Dosen tunjukkan contoh: rapat fakultas atau rapat jurusan tanpa rokok, diskusi kelas tentang bahaya nikotin. Mahasiswa yang lihat dosennya sehat, sopan, dan antirokok akan ditirunya. Ini menyatukan pandangan: dosen bukan pengawas, tapi pelatih karakter.
Contoh Sukses: Kisah Mahasiswa yang Berubah Jadi Panutan
Ambil kisah Andi, mahasiswa semester 3 Pendidikan Guru SD di suatu Universitas Ternama. Dulu, ia kasar, selalu telat masuk kelas, dan sering merokok di koridor. Dosen-dosennya satukan pendekatan: bukan hukuman, tapi bimbingan. “Kamu bahan baku emas, Andi. Hormati kami, kami hormati potensimu,” kata Prof. sang ketua jurusan. Mereka adakan sesi mingguan: latihan salam sopan, diskusi etika guru, dan seminar antirokok dengan mantan perokok yang kini aktivis.
Hasilnya? Andi berubah. Kini ia ketua BEM, tak pernah lagi telat, dan pimpin gerakan “Kampus Hijau Tanpa Rokok”. Lulus nanti, Andi mimpi jadi kepala sekolah desa yang dihormati. Kisah ini bukti: dengan pandangan dosen terpadu, bahan baku mahasiswa bisa jadi intan berlian yang berkilau.
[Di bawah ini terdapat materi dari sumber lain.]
/-- `copyout` ends with the write of IN_LEN (R112). -/
theorem State.CanCopy.step_wrOp (h : s.CanCopy n) {v : Word} (hhost : s.host = .bus (wrOp .inLen v) :: rest) :
    step s = .next { s with inLen := v, host := rest } := by
  obtain ⟨hp, hr, hturns, -, -, -⟩ := h
  have hidle (w t : State) : (if s.running then w else t) = t := if_neg (by simp [hr])
  rw [step_idle hr hturns, State.hostTurn, hhost]
  dsimp only
  rw [State.busAccess_wrOp (s := { s with host := rest }) hp]
  exact congrArg _ (hidle _ _)

/-- From byte `k` on, `copyout` takes two steps a byte and one for IN_LEN; it stores the rest of OutBuf's `n` bytes. -/
theorem State.CanCopy.run_copy (h : s.CanCopy n) {m : Nat} (hm : k + m = n) (hhost : s.host = copyNext k n ++ rest) :
    ∃ t, Host.Core.run core (2 * m + 1) s = .next t ∧ t.host = rest ∧ t.inLen = BitVec.ofNat 32 n ∧
      ∀ i, t.inByte i = if k ≤ i ∧ i < n then s.outByte i else s.inByte i := by
  induction m generalizing s k with
  | zero =>
    rw [copyNext, if_neg (by omega)] at hhost
    refine ⟨_, run_succ (h.step_wrOp hhost) 0, rfl, rfl, fun i => ?_⟩
    rw [if_neg (by omega)]
    rfl
  | succ m ih =>
    have hk : k < n := by omega
    rw [copyNext, if_pos hk] at hhost
    obtain ⟨w, hread⟩ := h.step_copyFrom hk hhost
    have hnext : ({ s with rdata := some w, host := .bus (sbOp k (s.outByte k)) :: (copyNext (k + 1) n ++ rest) } :
        State).CanCopy n := { h with }
    have hstore := hnext.step_sbOp hk rfl
    obtain ⟨t, hrun, hthost, htlen, hbytes⟩ := ih (k := k + 1) (s := { s.writeInByte k (s.outByte k) with
      rdata := some w, host := copyNext (k + 1) n ++ rest }) { h with } (by omega) rfl
    refine ⟨t, ((run_succ hread (2 * m + 2)).trans (run_succ hstore (2 * m + 1))).trans hrun, hthost, htlen, fun i => ?_⟩
    have hstored : (s.writeInByte k (s.outByte k)).inByte i = if i = k then s.outByte k else s.inByte i :=
      s.inByte_writeInByte k i _
    refine (hbytes i).trans ?_
    show (if k + 1 ≤ i ∧ i < n then s.outByte i else (s.writeInByte k (s.outByte k)).inByte i) = _
    rw [hstored]
    rcases Nat.lt_trichotomy i k with hlt | rfl | hgt
    · rw [if_neg (by omega), if_neg (by omega), if_neg (by omega)]
    · rw [if_neg (by omega), if_pos rfl, if_pos ⟨le_rfl, hk⟩]
    · rw [if_neg (Nat.ne_of_gt hgt)]
      exact if_congr (by omega) rfl rfl

end copy

/-- Settles O56: one step reads OUT_LEN, and the rest is the copy from byte 0 on. -/
theorem copyoutMovesTheOutput : Obligations.CopyoutMovesTheOutput := by
  intro s hparams hp hr hturns hhost hin hout
  obtain ⟨-, -, hcap, -⟩ := hparams
  have hread : step s = .next { s with
      rdata := some (s.memRead Reg.outLen.offset .four), host := copyNext 0 s.outLen.toNat ++ [] } := by
    rw [step_idle hr hturns, State.hostTurn, hhost]
    simp only [State.busRead_idle hr]
  have hcopy : ({ s with rdata := some (s.memRead Reg.outLen.offset .four), host := copyNext 0 s.outLen.toNat ++ [] } :
      State).CanCopy s.outLen.toNat := ⟨hp, hr, hturns, hin, hout, Nat.le_trans hin hcap⟩
  obtain ⟨t, hrun, hthost, htlen, hbytes⟩ := hcopy.run_copy (Nat.zero_add _) rfl
  refine ⟨t, (run_succ hread _).trans hrun, hthost, htlen.trans (by simp), fun k hk => ?_, fun k hk => ?_⟩
  · exact (hbytes k).trans (if_pos ⟨Nat.zero_le k, hk⟩)
  · exact (hbytes k).trans (if_neg fun hlt => Nat.not_lt.mpr hk hlt.2)

end Sys2Proof.Machine

/-! ## The fields of a command word -/

namespace Sys2Proof

/-- A word is its three fields side by side (R90). -/
theorem commandWord_fields (w : Word) : commandWord (opcodeField w) (codecField w) (rsvdField w) = w := by
  refine BitVec.eq_of_getLsbD_eq fun i hi => ?_
  simp only [commandWord, opcodeField, codecField, rsvdField, BitVec.getLsbD_or, BitVec.getLsbD_shiftLeft,
    BitVec.getLsbD_setWidth, BitVec.getLsbD_extractLsb']
  rcases (by omega : i < 8 ∨ 8 ≤ i ∧ i < 16 ∨ 16 ≤ i) with h | ⟨h1, h2⟩ | h
  · simp [h, hi, show i < 16 by omega]
  · simp [hi, h2, show ¬ i < 8 by omega, show i - 8 < 8 by omega, show i - 8 < 32 by omega,
      show 8 + (i - 8) = i by omega]
  · simp [hi, show ¬ i < 8 by omega, show ¬ i < 16 by omega, show ¬ i - 8 < 8 by omega, show i - 16 < 16 by omega,
      show i - 16 < 32 by omega, show 16 + (i - 16) = i by omega]

theorem word_eq_iff {w v : Word} :
    w = v ↔ opcodeField w = opcodeField v ∧ codecField w = codecField v ∧ rsvdField w = rsvdField v := by
  refine ⟨fun h => h ▸ ⟨rfl, rfl, rfl⟩, fun ⟨ho, hc, hr⟩ => ?_⟩
  rw [← commandWord_fields w, ho, hc, hr, commandWord_fields]

/-- The mask of the `frame.fmt` row hides the CODEC field and no other (R93). -/
theorem mask_format_iff {w : Word} : w &&& 0xFFFF00FF = 0x30 ↔ opcodeField w = 0x30 ∧ rsvdField w = 0 := by
  have hopcode : opcodeField (w &&& 0xFFFF00FF) = opcodeField w :=
    BitVec.extractLsb'_and.trans BitVec.and_allOnes
  have hcodec : codecField (w &&& 0xFFFF00FF) = 0 := BitVec.extractLsb'_and.trans BitVec.and_zero
  have hrsvd : rsvdField (w &&& 0xFFFF00FF) = rsvdField w := BitVec.extractLsb'_and.trans BitVec.and_allOnes
  rw [word_eq_iff, hopcode, hcodec, hrsvd]
  exact ⟨fun ⟨ho, _, hr⟩ => ⟨ho, hr⟩, fun ⟨ho, hr⟩ => ⟨ho, rfl, hr⟩⟩

/-! ## Legal and illegal words -/

/-- Above its low byte an opcode word is 0. -/
theorem extractLsb'_setWidth_of_le (o : Byte) {start : Nat} (h : 8 ≤ start) (len : Nat) :
    (o.setWidth 32).extractLsb' start len = 0 :=
  BitVec.eq_of_getLsbD_eq fun i _ => by simp [BitVec.getLsbD_of_ge o (start + i) (by omega)]

/-- The words without an operand, by their fields (R92). -/
theorem eq_setWidth_iff {w : Word} {o : Byte} :
    w = o.setWidth 32 ↔ opcodeField w = o ∧ codecField w = 0 ∧ rsvdField w = 0 := by
  have hopcode : opcodeField (o.setWidth 32) = o :=
    BitVec.eq_of_getLsbD_eq fun i hi => by simp [opcodeField, hi, show i < 32 by omega]
  have hcodec : codecField (o.setWidth 32) = 0 := extractLsb'_setWidth_of_le o (by decide) 8
  have hrsvd : rsvdField (o.setWidth 32) = 0 := extractLsb'_setWidth_of_le o (by decide) 16
  rw [word_eq_iff, hopcode, hcodec, hrsvd]

/-- R92 and R94: the legal words are those of the `frame.fmt` row, and the opcodes that take no operand. -/
theorem legalFields_iff {w : Word} :
    legalFields (opcodeField w) (codecField w) (rsvdField w) = true ↔
      w &&& 0xFFFF00FF = 0x30 ∨ ∃ o ∈ plainOpcodes, w = o.setWidth 32 := by
  simp only [mask_format_iff, eq_setWidth_iff, legalFields, Bool.and_eq_true, Bool.or_eq_true, beq_iff_eq,
    List.contains_iff_mem]
  constructor
  · rintro ⟨hr, ho | ⟨hc, ho⟩⟩
    · exact .inl ⟨ho, hr⟩
    · exact .inr ⟨_, ho, rfl, hc, hr⟩
  · rintro (⟨ho, hr⟩ | ⟨_, ho, rfl, hc, hr⟩)
    · exact ⟨hr, .inl ho⟩
    · exact ⟨hr, .inr ⟨hc, ho⟩⟩

/-- A word of the `frame.fmt` row is none of the rows before it (R93, R97). -/
theorem decodeWord_of_format {w : Word} (h : w &&& 0xFFFF00FF = 0x30) : decodeWord w = .frameFmt (codecField w) := by
  have hne (v : Word) (hv : v &&& 0xFFFF00FF ≠ 0x30) : w ≠ v := fun heq => hv (heq ▸ h)
  rw [decodeWord_eq, if_neg (hne _ (by decide)), if_neg (hne _ (by decide)), if_neg (hne _ (by decide)),
    if_neg (hne _ (by decide)), if_neg (hne _ (by decide)), if_neg (hne _ (by decide)), if_pos h]

/-- A legal word decodes to a command, and encodes back to the word. -/
theorem decodeWord_of_legal {w : Word} (h : legalFields (opcodeField w) (codecField w) (rsvdField w) = true) :
    Machine.isCommand (decodeWord w) = true ∧ encodeWord (decodeWord w) = some w := by
  rcases legalFields_iff.mp h with hformat | ⟨o, hplain, rfl⟩
  · obtain ⟨hopcode, hrsvd⟩ := mask_format_iff.mp hformat
    have hword : commandWord 0x30 (codecField w) 0 = w := hopcode ▸ hrsvd ▸ commandWord_fields w
    rw [decodeWord_of_format hformat]
    exact ⟨rfl, congrArg some hword⟩
  · have each : ∀ o ∈ plainOpcodes, Machine.isCommand (decodeWord (o.setWidth 32)) = true ∧
        encodeWord (decodeWord (o.setWidth 32)) = some (o.setWidth 32) := by decide
    exact each o hplain

/-- R95: a word whose fields are not legal matches no row of a command. -/
theorem decodeWord_of_illegal {w : Word} (h : legalFields (opcodeField w) (codecField w) (rsvdField w) = false) :
    decodeWord w = .illegal (opcodeField w) (codecField w) (rsvdField w) := by
  have hnone := mt legalFields_iff.mpr (Bool.eq_false_iff.mp h)
  simp only [not_or, not_exists, not_and] at hnone
  obtain ⟨hformat, hplain⟩ := hnone
  obtain ⟨h1, h2, h3, h4, h5, h6, h7⟩ : w ≠ 0x01 ∧ w ≠ 0x02 ∧ w ≠ 0x10 ∧ w ≠ 0x11 ∧ w ≠ 0x20 ∧ w ≠ 0x21 ∧ w ≠ 0x31 := by
    simpa [plainOpcodes] using hplain
  rw [decodeWord_eq, if_neg h1, if_neg h2, if_neg h3, if_neg h4, if_neg h5, if_neg h6, if_neg hformat, if_neg h7]
  rfl

/-- Settles O2: the fields are legal or they are not. -/
theorem everyWordIsLegalOrIllegal : Obligations.EveryWordIsLegalOrIllegal := by
  intro w
  cases h : legalFields (opcodeField w) (codecField w) (rsvdField w) with
  | true =>
    obtain ⟨hcommand, hencode⟩ := decodeWord_of_legal h
    exact .inl ⟨hcommand, hencode, rfl⟩
  | false => exact .inr ⟨decodeWord_of_illegal h, rfl⟩

/-- Settles O4: each word by evaluation of the table search. -/
theorem wordsOfTheTableDecode : Obligations.WordsOfTheTableDecode := by
  unfold Obligations.WordsOfTheTableDecode
  decide

/-- Settles O3: only a two-byte string is a unit, and the fields of a token are quotients and remainders of its code. -/
theorem firstByteTellsLiteralFromMatch : Obligations.FirstByteTellsLiteralFromMatch := by
  refine ⟨fun bs i h => ?_, fun g => rfl, fun f g hf => ⟨tokenLen f, tokenDist f g, ?_, ?_, ?_⟩⟩
  · match bs with
    | [] | [_] | _ :: _ :: _ :: _ => exact nomatch h
    | [_, _] => rfl
  · rw [decodeBytes, decodeLzss, if_neg hf]
  · have hg := g.isLt
    rw [tokenLen_toNat]
    omega
  · have hg := g.isLt
    rw [tokenDist_toNat]
    omega

end Sys2Proof

/-! ## Completions without work: an illegal word, an unknown codec -/

namespace Sys2Proof.Machine

/-- A field out of R92's and R94's ranges makes the word illegal. -/
theorem legalFields_false {opcode codec : Byte} {rsvd : BitVec 16}
    (h : rsvd ≠ 0 ∨ (codec ≠ 0 ∧ opcode ≠ 0x30) ∨ opcode ∉ [0x01, 0x02, 0x10, 0x11, 0x20, 0x21, 0x30, 0x31]) :
    legalFields opcode codec rsvd = false := by
  refine Bool.eq_false_iff.mpr fun hlegal => ?_
  simp only [legalFields, Bool.and_eq_true, Bool.or_eq_true, beq_iff_eq, List.contains_iff_mem] at hlegal
  obtain ⟨hr, hop⟩ := hlegal
  have hlisted : opcode ∈ [0x01, 0x02, 0x10, 0x11, 0x20, 0x21, 0x30, 0x31] := by
    rcases hop with rfl | ⟨-, ho⟩
    · decide
    · exact (by decide : plainOpcodes ⊆ [0x01, 0x02, 0x10, 0x11, 0x20, 0x21, 0x30, 0x31]) ho
  rcases h with hrsvd | ⟨hcodec, hopcode⟩ | hopcode
  · exact hrsvd hr
  · exact hop.elim hopcode fun ⟨hc, _⟩ => hcodec hc
  · exact hopcode hlisted

/-- Settles O14: the word decodes to the illegal instruction, which completes at once; acceptance has cleared the registers. -/
theorem illegalWordsCompleteWithIllegalCommand : Obligations.IllegalWordsCompleteWithIllegalCommand := by
  intro s w h
  rw [decodeWord_of_illegal (legalFields_false h)]
  exact ⟨_, rfl, (s.accept w).raise_completes .illegalCommand, rfl, rfl, rfl, rfl, rfl, rfl, rfl⟩

/-- Only 0, 1 and 2 are codec ids with an encoder (R107, R210). -/
theorem codecStop_some {codec : Byte} (h : 3 ≤ codec.toNat) : codecStop codec = some .unknownCodec := by
  have hunknown : knownCodec codec = false := by
    refine Bool.eq_false_iff.mpr fun hknown => ?_
    simp only [knownCodec, Bool.or_eq_true, beq_iff_eq] at hknown
    rcases hknown with (rfl | rfl) | rfl
    all_goals exact absurd h (by decide)
  simp [codecStop, hunknown]

/-- Settles O19: the checks before the codec's find nothing (R210). -/
theorem unknownCodecIsReported : Obligations.UnknownCodecIsReported := by
  intro s codec hrange hinput hcodec
  have hstop : s.formatStop codec = some .unknownCodec := by
    simp [State.formatStop, State.rangeStop_none hrange, State.emptyStop_none hinput, codecStop_some hcodec]
  have hexec : exec (.frameFmt codec) s = .next (s.raise .unknownCodec) := by
    simp [exec, execFrameFmt, hstop]
  exact ⟨_, hexec, s.raise_completes _⟩

end Sys2Proof.Machine

/-! ## Data units -/

namespace Sys2Proof.Machine

theorem byteAt_append_left {a : List Byte} {i : Nat} (h : i < a.length) (b : List Byte) :
    byteAt (a ++ b) i = byteAt a i :=
  List.getD_append _ _ _ _ h

theorem byteAt_append_add (a b : List Byte) (k : Nat) : byteAt (a ++ b) (a.length + k) = byteAt b k := by
  rw [byteAt, List.getD_append_right _ _ _ _ (Nat.le_add_right _ _), Nat.add_sub_cancel_left]
  rfl

/-- Each byte copied is the one `d` before its own place, which the copy itself may have written (R183). -/
theorem byteAt_copyBack {d n k : Nat} {out : List Byte} (hd : 0 < d) (hle : d ≤ out.length) (hk : k < n) :
    byteAt (copyBack d n out) (out.length + k) = byteAt (copyBack d n out) (out.length + k - d) := by
  induction n generalizing out k with
  | zero => omega
  | succ n ih =>
    rw [copyBack]
    cases k with
    | zero =>
      obtain ⟨more, hmore⟩ := copyBack_prefix d n (out ++ [byteAt out (out.length - d)])
      rw [hmore, List.append_assoc, byteAt_append_add, Nat.add_zero, byteAt_append_left (a := out) (by omega)]
      rfl
    | succ k =>
      have hnext := ih (out := out ++ [byteAt out (out.length - d)]) (k := k)
        (Nat.le_trans hle (by simp)) (Nat.lt_of_succ_lt_succ hk)
      rwa [List.length_append, List.length_singleton, Nat.add_assoc, Nat.add_comm 1 k] at hnext

section dataUnit
variable {s : State} {pos : Nat} {out : List Byte} {flags : SoftFlags} (hw : s.work = .decoding pos out flags)
include hw

theorem State.decoded_of_decoding (out' : List Byte) (more : SoftFlags) :
    s.decoded out' more = { s with work := .decoding (pos + 2) out' (flags.union more) } := by
  rw [State.decoded, State.decodeWork_of_decoding hw]

theorem State.exec_rlePair (count value : Byte) : exec (.rlePair count value) s =
    .next { s with work := .decoding (pos + 2) (out ++ List.replicate count.toNat value) flags } := by
  show Host.Outcome.next (s.decoded (rleUnit (s.decodeWork 0).2.1 count value) SoftFlags.none) = _
  rw [State.decodeWork_of_decoding hw, State.decoded_of_decoding hw, SoftFlags.union_none]
  rfl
Langkah Nyata: Satukan Dosen, Bentuk Generasi Sopan
Untuk realisasi, dosen bisa lakukan: Workshop Bersama: Bulanan, diskusikan cara bentuk sopan santun tanpa perbedaan pandang, Contoh Harian: Sapa mahasiswa duluan, jawab pertanyaan ramah, tolak rokok di ruang dosen, Program Anti-Rokok: Kolaborasi dengan Kemenkes, tutup celah sponsor rokok, kampanye “Guru Sehat, Bangsa Kuat”, Evaluasi Karakter: Nilai sopan santun 20% dari bobot penilaian agar bahan baku terbentuk sempurna.
Rektor dan dekan wajib dukung: alokasikan anggaran untuk ini. Pemerintah bisa ikut: insentif kampus bebas rokok, larang iklan rokok dekat sekolah.
Menuju Bangsa dengan Tokoh yang Dihormati
Sopan santun mahasiswa terhadap dosen adalah benih kesadaran sejak dini. Dengan pandangan dosen bersatu, mahasiswa sebagai bahan baku akan jadi guru dan tokoh yang dihargai—bebas rokok, penuh hormat, panutan sejati. Bayangkan Indonesia 2045: guru-guru sopan memimpin desa, tak ada lagi anak merokok gara-gara teladan buruk. Ini bukan mimpi, tapi misi yang dimulai hari ini di setiap kelas dan ruang-ruang kuliah.
Mari dosen dan mahasiswa bersatu. Hormati, bentuk, dan lestarikan. Generasi emas menanti bahan baku yang siap dicetak.